Whether we are pioneers or refugees makes a nice question. Yet the sun shines today on my little community. I have just come back from seeing my friends on the hill, newsletter publishers. They have the coveted Hewlett-Packard combination printer-copier-fax. Also a scanner that somehow receives documents and sets them directly into type, so that the next thing they see after the phone rings is a page proof. Outside, a well-tilled garden awaits its seeds.

So all’s well here, and more of you are coming to join us, aren’t you? I can’t stop you, don’t want to stop you, surely you’re doing the right thing. But I have stared out the same window for sometime now, and I have some darkish thoughts about this life. The first concerns…

TIME.

Time remains the great promise of the work-at-home life, time that expands in every direction. There is something to this.
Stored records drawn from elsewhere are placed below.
-- ==== Sys2Proof/Certificates/Slice0/Obligations.lean ====
section
/-!
DEFINITION. Certificates/Slice0/Obligations.lean: the statements about the block.
-/

open Sys2Proof Sys2Proof.Machine

/-! ## Leaves: trips, retries, ramps, power-good, seating -/

/-- A trip of a unit that conducts (R120, R127, R128): with a retry left it goes to COOL, spends it and starts the retry delay, which doubles with every retry
spent up to 256 times PROT_RETRY_BASE; with none left it goes to LOCK with kind OVERCURRENT (substate 0). The lowest cause is kept with the mask of all. A
unit that leaves LIMIT raises LIMIT_EXIT first (R122); TRIP is raised, and LOCK after it. Nothing outside the Press changes, and for a channel and a regulator
no register of a leaf outside the unit. -/
def Obligations.TripSpendsARetryOrLocks : Prop :=
  ∀ (s : State) (u mask : Nat), Leads s u → (vleaf s u).st.conducting = true → mask < 256 →
    (soft s u fRetryMax ≤ 15) →
      (if (vleaf s u).retries < soft s u fRetryMax then
        (vleaf (trip s u mask) u).st = .cool ∧ (vleaf (trip s u mask) u).retries = (vleaf s u).retries + 1
          ∧ (vleaf (trip s u mask) u).retryUs = soft s u fRetryBase * 2 ^ min (vleaf s u).retries 8 * 1000
       else
        (vleaf (trip s u mask) u).st = .lock ∧ (vleaf (trip s u mask) u).sub = 0 ∧ (vleaf (trip s u mask) u).retries = (vleaf s u).retries)
      ∧ (vleaf (trip s u mask) u).cause = lowestCause mask ∧ (vleaf (trip s u mask) u).mask = mask
      ∧ (vleaf (trip s u mask) u).cleanT = 0
      ∧ (vleaf (trip s u mask) u).gate = sinkMode (leafKind u) (vleaf s u).env.clamp true (vleaf s u).gate
      ∧ (∃ p0 p1 p2, (trip s u mask).press.evq =
          s.press.evq ++ (if (vleaf s u).st = .limit then [pressEvent s (eventUnit s u) evLimitExit (w32 (vleaf s u).limitLoop) 0 0] else [])
            ++ pressEvent s (eventUnit s u) evTrip p0 p1 p2 ::
            (if (vleaf s u).retries < soft s u fRetryMax then [] else [pressEvent s (eventUnit s u) evLock 0 (w32 (lowestCause mask)) 0]))
      ∧ (trip s u mask) = { s with press := (trip s u mask).press }
      ∧ ((leafKind u = .channel ∨ leafKind u = .regulator) → ∀ v, v ∉ groupOf s u → leafOf (trip s u mask) v = leafOf s v)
I have a time guru, my friend and sometime colleague Robert Grudin. He’s a Shakespearean scholar by trade, but he has also written a truly wonderful book in what might be called the higher self-help genre, Time and the Art of Living. At a conference earlier this year, Grudin suggested that a cash value could be assigned to time not spent doing some of the noxious business involved in organizational life, notably commuting. Even a lower income might justify itself on the balance sheet: “These dollar losses are in fact capital investments in the long-term prosperity we call quality of life,” he said. We’re dealing here with that kind of interesting and not unappealing money that economists like to write about; its only deficiency is that you can’t spend it. In any case, Grudin is surely on to something.

A cash value could be assigned to time not spent doing some of the noxious business involved in organizational life, notably commuting.

The favorite time for home-office workers immediately becomes 7 to 9 a.m., or whatever hours were once wasted getting to work. To tumble downstairs and go directly to your desk is to have a leg up on the whole of the conventional world. Norman Mailer speaks of the special access to your unconscious that you enjoy on first awakening, and though this may matter more to Mailer than to you, you know your creative powers are little enhanced by putting on a starched shirt and heading for a train station in the first light. A time of similar value appears at the other end of the day (particularly if you have napped), but it maybe complicated by Little League practice or some other thing you’re now able to do because you have “more time for your family.” (I took up this life as my family was beginning to have less time for me, which—from a standpoint of strict efficiency—is not a bad idea.)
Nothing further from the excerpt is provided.